Perhaps the most memorable day of this pilgrimage was Thursday’s journey to London, where we had the rare privilege of singing Evensong in St. Paul’s Cathedral. After going through a security check, receiving our “visiting choir” passes and grabbing some lunch, most of us used the time before rehearsal to wander through this incredible space. We mingled with throngs of visitors, tourists and pilgrims, seeing faces and hearing languages from all over the world. We stared up at the famous dome, spared during the WWII blitz by brave fire watchers too old to fight, who perched outside the dome on ladders and knocked incoming firebombs off with broomsticks. Some of us stood in the undercroft before the modest plaque marking the grave of Hubert Parry, whose moving anthem, “My Soul, There is a Country,” we sang at Winchester.

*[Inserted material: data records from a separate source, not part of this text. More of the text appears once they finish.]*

/-- R22, R25, R123, R324, R382, R428, R429, R434, R444, R445, R448, R451, R469, R477, R482, R497, R498, R504, R505, R508, R509: a register of the
function's block holds the fields written to it; a privileged write reaches a tile's store; the low half of a counter is answered
and its high half latched; CXL.mem reads and writes a line, decrypted and
encrypted; what comes on an insecure stream is dropped; a host read's completion lands the host's bytes of the read's moment, or waits
in its transport while the landing buffer is full; contributions wait for the folio, where a link to their package brings them; the service
commands retire, restore and retrain what they name. (The model's choices and readings: the link's stream is number 64, log 8; a full landing
buffer, log 63; what lifts a queue's failed search, log 77; a restore outside the defect map, log 85; the bytes of an idle tile, log 90.) -/
def Obligations.HostAccessComplete : Prop :=
  (∀ (s : State) (f off : Nat) (l : List (Nat × Nat)) (v : BitVec 64), f < 64 →
    (off, l) ∈ [(0x00, [(14, 34), (0, 1)]), (0x08, [(16, 48)]), (0x10, [(6, 58), (0, 4)]), (0x48, [(6, 58)]),
      (0x80, [(6, 58), (0, 4)]), (0x90, [(0, 2)]), (0xC8, [(6, 58)]), (0xD0, [(6, 58)])] →
    (s.insecure f = true → exec (.registerWrite f (0x500000 + off) (some v)) s = .next s)
    ∧ Ends (.registerWrite f (0x500000 + off) none) s (fun s' => s'.funcs = s.funcs ∧ (f, true) ∉ s'.trust.ide)
    ∧ (s.insecure f = false → Ends (.registerWrite f (0x500000 + off) (some v)) s (fun s' =>
      s'.readReg f (0x500000 + off) = (l.map fun x => v.toNat / 2 ^ x.1 % 2 ^ x.2 * 2 ^ x.1).sum
      ∧ (∀ g < 64, g ≠ f → s'.func g = s.func g) ∧ s'.folios = s.folios ∧ s'.hostMem = s.hostMem ∧ s'.dram = s.dram)))
  ∧ (∀ (s : State) (addr : BitVec 48) (px py off n : Nat) (v : BitVec 64), mapAddr addr.toNat = some (px, py, off) → n ∈ [1, 2, 4, 8] →
    px < 72 → mapStore off n = 1 → (px, py) ∉ s.dev.defects →
    (s.holder px py = none → Ends (.privilegedOnChipMapWrite addr n v) s (fun s' =>
      s'.idleMem (px, py) = (s.idleMem (px, py)).writeN off n v.toNat ∧ s'.folios = s.folios))
    ∧ ∀ (f : Folio) (i : Nat), s.holder px py = some (f, i) →
      exec (.privilegedOnChipMapWrite addr n v) s = .next (s.setFolio (f.onTile i fun t => t.store off n v.toNat)))
  ∧ (∀ (s : State) (func n m : Nat) (f : Folio), s.folio? n = some f → func = 0 ∨ func = f.place.func →
    Ends (.profcntLowRead func n m) s (fun s' => s'.dev.reply = (f.profCounter m).toNat % 2 ^ 32
      ∧ s'.dev.latched.find? (fun x => x.1 == func && x.2.1 == n && x.2.2.1 == m) = some (func, n, m, (f.profCounter m).toNat / 2 ^ 32)
      ∧ (n < 2304 → m < 8 → s'.readReg32 func (0x900000 + 128 * n + 0x44 + 8 * m) = (f.profCounter m).toNat / 2 ^ 32)
      ∧ s'.folios = s.folios))
  ∧ (∀ (s : State) (a : BitVec 64) (pa : Nat), s.hdm a = some pa →
    let p : Nat := pa / 64 * 64
    (s.cxlReaches pa = true → s.soundLine p → exec (.cxlMemRead a) s = .next { s with dev :=
      { s.dev with reply := s.plain p, replyPoison := false } })
    ∧ (s.cxlReaches pa = false → exec (.cxlMemRead a) s = .next { s with dev := { s.dev with reply := 0, replyPoison := false } }
      ∧ ∀ (e : BitVec 64) (d : BitVec 512), exec (.cxlMemWrite a e d false) s = .next s)
    ∧ (s.cxlReaches pa = true → s.unguarded p → s.insecure 64 = false → ∀ d : BitVec 512,
      Ends (.cxlMemWrite a (BitVec.allOnes 64) d false) s (fun s' => s'.plain p = d.toNat
        ∧ chanLine pa ∉ (vget s'.dram.chans (chanNum pa)).poison ∧ (∀ x, x / 64 ≠ p / 64 → s'.cipher x = s.cipher x)
        ∧ s'.folios = s.folios)
      ∧ ∀ e : BitVec 64, e ≠ 0 → e ≠ BitVec.allOnes 64 → s.soundLine p →
        Ends (.cxlMemWrite a e d false) s (fun s' => s'.plain p = mixBytes 64 e.toNat d.toNat (s.plain p) % 2 ^ 512))
    ∧ (s.insecure 64 = true → ∀ (e : BitVec 64) (d : BitVec 512), exec (.cxlMemWrite a e d false) s = .next s)
    ∧ ∀ (e : BitVec 64) (d : BitVec 512), Ends (.cxlMemWrite a e d true) s (fun s' => s'.dram = s.dram ∧ (64, true) ∉ s'.trust.ide
      ∧ s'.dev.errlog.length = s.dev.errlog.length + 1))
  ∧ (∀ (s : State) (r : HostRead) (id v : Nat) (d : BitVec 512), s.hostReads = [r] → r.id = id → r.got = none → r.data = some v →
    let fn : Nat := ((s.folio? r.folio).map fun g => g.place.func).getD 0
    (∀ g : Folio, s.folio? r.folio = some g → s.fullFor g (toRead id) = false) →
    (∀ (m : BitVec 8) (e : Bool), s.insecure fn = false → Ends (.hostCompletionArrival id m e false) s (fun s' =>
      s'.hostReads = [{ r with got := some (v, if e then 0xFF else m.toNat) }] ∧ s'.folios = s.folios
      ∧ s'.dev.errlog.length = s.dev.errlog.length + if e then 1 else 0))
    ∧ (∀ (m : BitVec 8) (e : Bool), Ends (.hostCompletionArrival id m e true) s (fun s' => s'.hostReads = s.hostReads ∧ (fn, true) ∉ s'.trust.ide))
    ∧ Ends (.externalResultArrival id d 0) s (fun s' => s'.hostReads = [{ r with got := some (v, 0) }] ∧ s'.far = s.far))
  ∧ (∀ (s : State) (r : HostRead) (id : Nat) (g : Folio) (m : BitVec 8) (e : Bool), s.hostReads = [r] → r.id = id → r.got = none → r.data.isSome = true →
    s.folio? r.folio = some g → s.insecure g.place.func = false → s.fullFor g (toRead id) = true →
    exec (.hostCompletionArrival id m e false) s = .next { s with inputs := s.inputs ++ [⟨.hostCompletionArrival id m e false, true⟩] })
  ∧ (∀ (s : State) (f : Folio) (id : Nat) (d : BitVec 512) (p : BitVec 8), s.folio? (farFolio id) = some f → (∀ x ∈ s.far, x.id ≠ id) →
    s.hostReads = [] → s.fullFor f (toMember id) = false →
    (s.linksTo f (farPkg id) ≠ [] →
      Ends (.externalResultArrival id d p) s (fun s' => s'.far = s.far ++ [⟨id, d.toNat, p.toNat⟩] ∧ s'.folios = s.folios))
    ∧ (s.linksTo f (farPkg id) = [] → exec (.externalResultArrival id d p) s = .next s)
    ∧ ∀ n < 18, let k : Link := vget s.links n
      (k.state = 2 → k.v = true → k.func = f.place.func → k.job = f.launch.job → k.peer.toNat = farPkg id →
        Ends (.giferFlitReceive n .clean id d) s (fun s' => s'.far = s.far ++ [⟨id, d.toNat, 0⟩] ∧ s'.links = s.links)
        ∧ Ends (.giferFlitReceive n .lost id d) s (fun s' => s'.far = s.far ++ [⟨id, d.toNat, 0xFF⟩]
          ∧ (vget s'.links n).unc = min (k.unc + 1) 0xFFFFFFFF))
      ∧ (k.peer.toNat ≠ farPkg id → exec (.giferFlitReceive n .clean id d) s = .next s)
      ∧ ∀ o : FlitOutcome, k.state ≠ 2 → exec (.giferFlitReceive n o id d) s = .next s)
  ∧ (∀ (s : State) (n : Nat), (n ≤ 64 → Ends (.ideKmKeyProgram n true) s (fun s' => (n, true) ∈ s'.trust.ide ∧ (n, false) ∉ s'.trust.ide
      ∧ ∀ x ∈ s.trust.ide, x.1 ≠ n → x ∈ s'.trust.ide))
    ∧ exec (.ideKmKeyProgram n false) s = .next s)
  ∧ (∀ s : State, s.dev.svcstat = 1 →
    let t : Nat × Nat := (s.dev.svccmd.toNat / 2 ^ 8 % 2 ^ 7, s.dev.svccmd.toNat % 2 ^ 5)
    let ch : Nat := s.dev.svccmd.toNat % 2 ^ 8
    let l : Nat := s.dev.svccmd.toNat % 2 ^ 5
    (t.1 < 72 → (∀ r ∈ s.footprints, r.has t = false) →
      Ends .retireTile s (fun s' => t ∈ s'.dev.retired ∧ s'.dev.svcstat = 2 ∧ s'.folios = s.folios))
    ∧ (t.1 < 72 → (∃ r ∈ s.footprints, r.has t = true) → exec .retireTile s = .next s)
    ∧ (t ∈ s.dev.defects → Ends .restoreTile s (fun s' => s'.dev.svcstat = 3 ∧ s'.dev.retired = s.dev.retired))
    ∧ (t ∉ s.dev.defects → Ends .restoreTile s (fun s' => s'.dev.svcstat = 2 ∧ t ∉ s'.dev.retired ∧ s'.arb.failed = []))
    ∧ Ends .retireChannel s (fun s' => s'.dev.svcstat = (if (vget s.dram.chans ch).v then 3 else 2)
      ∧ (vget s'.dram.chans ch).ret = ((vget s.dram.chans ch).ret || !(vget s.dram.chans ch).v))
    ∧ (l < 18 → s.linkHeld l = false →
      ((vget s.links l).state ≠ 3 → Ends .retrainGiferLink s (fun s' =>
        ((s'.dev.svcstat = 2 ∧ (vget s'.links l).state = 2) ∨ (s'.dev.svcstat = 4 ∧ (vget s'.links l).state = 3))
        ∧ (vget s'.links l).pad = (vget s.links l).pad))
      ∧ Ends .retireGiferLink s (fun s' => s'.dev.svcstat = 2 ∧ (vget s'.links l).state = 3)))
  ∧ ∀ (s : State) (l : Nat), l < 18 → Ends (.giferLinkDown l) s (fun s' =>
    (vget s'.links l).state = (if (vget s.links l).state = 3 then 3 else 0) ∧ ∀ x : Nat, x ≠ l → vget s'.links x = vget s.links x)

The Christ Church choir readies for its performance at Evensong at St. Paul’s Cathedral.
Photo by the Rev. Anne Reed
Later that afternoon, we assembled in the stalls for the brief time we were given to become accustomed to singing in one of the largest cathedrals in Europe. St. Paul’s nine-second reverb apparently disconcerts many visiting choirs, who easily lose cohesion listening to their own echoes. Dr. Mock’s mantra, “Watch me!”, was particularly relevant here. One of the cathedral’s vergers met us to review the order of service and show us how to process. For rehearsal, as is customary, we were dressed in our black cassocks, but each of us was also wearing the small cross issued to all Christ Church, Glendale, choristers. The verger was visibly moved when he noticed our matching crosses, something he said he had never seen in a choir before. We may have started a new tradition at St. Paul’s!
We sang well that evening in a service attended by our largest congregation ever. The main draw for many in the pews was probably not the chance to hear an American choir (“Where exactly is Ohio?”) but the fact that the cathedral waives its hefty admission fee for those who attend Evensong. No matter why they were there, we hope each listener took a bit of inspiration from the Diocese of Southern Ohio home that evening.
Helene Sedwick is a chorister at Christ Church, Glendale.